[Your goal]: Return every line of the listing that includes the string "phase".

Material shown Start Marker

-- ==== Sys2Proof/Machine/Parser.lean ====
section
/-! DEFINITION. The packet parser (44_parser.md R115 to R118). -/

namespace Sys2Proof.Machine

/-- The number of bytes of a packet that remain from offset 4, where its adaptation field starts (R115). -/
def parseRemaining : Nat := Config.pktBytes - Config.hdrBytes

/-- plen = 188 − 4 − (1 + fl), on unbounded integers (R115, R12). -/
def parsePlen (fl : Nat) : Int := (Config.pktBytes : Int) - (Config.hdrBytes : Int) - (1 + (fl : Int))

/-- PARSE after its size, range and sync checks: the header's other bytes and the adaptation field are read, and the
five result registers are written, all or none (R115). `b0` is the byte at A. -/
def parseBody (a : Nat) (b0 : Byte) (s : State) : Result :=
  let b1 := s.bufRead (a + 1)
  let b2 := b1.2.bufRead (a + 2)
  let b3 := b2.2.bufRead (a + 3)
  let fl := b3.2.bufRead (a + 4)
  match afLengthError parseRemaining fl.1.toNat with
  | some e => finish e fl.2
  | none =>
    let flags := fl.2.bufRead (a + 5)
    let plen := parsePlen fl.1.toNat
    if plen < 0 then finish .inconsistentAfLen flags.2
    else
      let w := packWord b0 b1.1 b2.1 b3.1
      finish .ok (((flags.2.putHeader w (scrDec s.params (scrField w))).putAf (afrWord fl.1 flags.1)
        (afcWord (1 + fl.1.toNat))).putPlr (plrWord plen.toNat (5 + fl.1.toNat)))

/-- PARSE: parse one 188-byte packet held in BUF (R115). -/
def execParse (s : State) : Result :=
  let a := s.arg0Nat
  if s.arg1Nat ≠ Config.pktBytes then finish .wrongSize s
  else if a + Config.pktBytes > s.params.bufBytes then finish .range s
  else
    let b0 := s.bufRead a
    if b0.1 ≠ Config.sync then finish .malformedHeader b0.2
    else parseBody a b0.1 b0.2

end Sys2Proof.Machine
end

Material shown End Marker
Material shown Start Marker

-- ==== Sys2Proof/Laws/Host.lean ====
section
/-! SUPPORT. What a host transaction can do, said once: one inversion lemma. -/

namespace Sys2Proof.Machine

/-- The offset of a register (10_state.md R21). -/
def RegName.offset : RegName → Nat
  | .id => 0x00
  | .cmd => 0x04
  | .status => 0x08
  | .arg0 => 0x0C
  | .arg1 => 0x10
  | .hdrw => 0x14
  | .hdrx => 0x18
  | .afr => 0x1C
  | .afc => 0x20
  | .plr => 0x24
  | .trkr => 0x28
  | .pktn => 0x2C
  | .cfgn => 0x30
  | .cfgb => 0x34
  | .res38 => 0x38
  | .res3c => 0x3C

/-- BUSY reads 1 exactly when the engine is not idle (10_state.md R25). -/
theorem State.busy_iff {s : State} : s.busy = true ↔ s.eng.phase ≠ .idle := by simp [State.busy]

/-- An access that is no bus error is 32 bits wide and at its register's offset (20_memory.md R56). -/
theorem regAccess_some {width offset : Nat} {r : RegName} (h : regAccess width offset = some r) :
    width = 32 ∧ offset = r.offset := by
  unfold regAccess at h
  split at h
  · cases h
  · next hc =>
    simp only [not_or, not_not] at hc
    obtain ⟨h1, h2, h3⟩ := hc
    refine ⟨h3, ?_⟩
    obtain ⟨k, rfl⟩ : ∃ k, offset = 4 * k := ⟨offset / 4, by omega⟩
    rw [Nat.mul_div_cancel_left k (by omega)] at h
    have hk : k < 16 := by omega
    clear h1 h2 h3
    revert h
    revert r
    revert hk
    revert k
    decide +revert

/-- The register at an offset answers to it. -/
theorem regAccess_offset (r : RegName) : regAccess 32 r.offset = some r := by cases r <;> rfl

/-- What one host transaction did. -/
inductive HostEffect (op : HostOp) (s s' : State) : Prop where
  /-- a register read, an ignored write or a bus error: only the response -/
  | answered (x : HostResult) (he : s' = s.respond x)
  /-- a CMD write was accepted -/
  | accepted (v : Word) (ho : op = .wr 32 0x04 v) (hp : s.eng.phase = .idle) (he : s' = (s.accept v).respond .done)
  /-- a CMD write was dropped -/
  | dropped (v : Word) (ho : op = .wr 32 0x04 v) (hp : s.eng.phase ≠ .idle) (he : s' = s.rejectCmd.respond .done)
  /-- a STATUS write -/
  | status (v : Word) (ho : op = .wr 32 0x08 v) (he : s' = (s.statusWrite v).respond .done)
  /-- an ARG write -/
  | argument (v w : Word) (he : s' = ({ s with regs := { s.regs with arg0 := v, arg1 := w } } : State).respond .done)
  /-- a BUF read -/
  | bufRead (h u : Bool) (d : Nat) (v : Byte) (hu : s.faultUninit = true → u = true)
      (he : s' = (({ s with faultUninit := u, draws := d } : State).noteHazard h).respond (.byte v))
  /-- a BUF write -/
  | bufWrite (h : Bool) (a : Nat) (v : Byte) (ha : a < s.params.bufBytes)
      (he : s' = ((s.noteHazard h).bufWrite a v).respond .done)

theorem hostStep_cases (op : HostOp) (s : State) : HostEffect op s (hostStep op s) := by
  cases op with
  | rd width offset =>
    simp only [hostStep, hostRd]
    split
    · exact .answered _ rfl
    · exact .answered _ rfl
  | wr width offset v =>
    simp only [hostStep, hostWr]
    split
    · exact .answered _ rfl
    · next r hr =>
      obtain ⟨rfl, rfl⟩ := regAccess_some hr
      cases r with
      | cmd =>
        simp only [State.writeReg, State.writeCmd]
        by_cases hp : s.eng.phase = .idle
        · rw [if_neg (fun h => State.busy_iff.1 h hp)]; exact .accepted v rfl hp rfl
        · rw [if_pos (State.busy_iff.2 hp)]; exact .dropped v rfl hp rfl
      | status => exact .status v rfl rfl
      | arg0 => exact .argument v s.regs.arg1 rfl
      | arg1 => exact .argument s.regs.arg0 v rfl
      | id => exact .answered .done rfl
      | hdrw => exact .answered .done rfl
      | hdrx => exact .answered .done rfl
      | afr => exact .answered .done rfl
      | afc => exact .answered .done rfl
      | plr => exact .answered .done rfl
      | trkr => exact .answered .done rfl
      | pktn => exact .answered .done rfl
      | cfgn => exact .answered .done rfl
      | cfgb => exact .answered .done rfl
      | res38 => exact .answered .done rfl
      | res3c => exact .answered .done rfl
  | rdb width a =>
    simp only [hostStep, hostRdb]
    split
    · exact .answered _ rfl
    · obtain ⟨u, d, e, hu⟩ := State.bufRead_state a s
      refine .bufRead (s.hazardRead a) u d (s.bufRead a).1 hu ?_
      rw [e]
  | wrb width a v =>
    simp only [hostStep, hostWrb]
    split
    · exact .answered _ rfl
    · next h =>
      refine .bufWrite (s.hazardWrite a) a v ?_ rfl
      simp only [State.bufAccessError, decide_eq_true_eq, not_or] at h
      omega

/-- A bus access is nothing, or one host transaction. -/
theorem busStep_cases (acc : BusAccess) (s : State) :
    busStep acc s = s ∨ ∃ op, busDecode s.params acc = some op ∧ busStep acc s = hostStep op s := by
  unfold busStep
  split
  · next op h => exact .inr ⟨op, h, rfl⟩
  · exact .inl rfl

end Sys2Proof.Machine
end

Material shown End Marker

[Solution to this exercise]:
theorem State.busy_iff {s : State} : s.busy = true ↔ s.eng.phase ≠ .idle := by simp [State.busy]
  | accepted (v : Word) (ho : op = .wr 32 0x04 v) (hp : s.eng.phase = .idle) (he : s' = (s.accept v).respond .done)
  | dropped (v : Word) (ho : op = .wr 32 0x04 v) (hp : s.eng.phase ≠ .idle) (he : s' = s.rejectCmd.respond .done)
        by_cases hp : s.eng.phase = .idle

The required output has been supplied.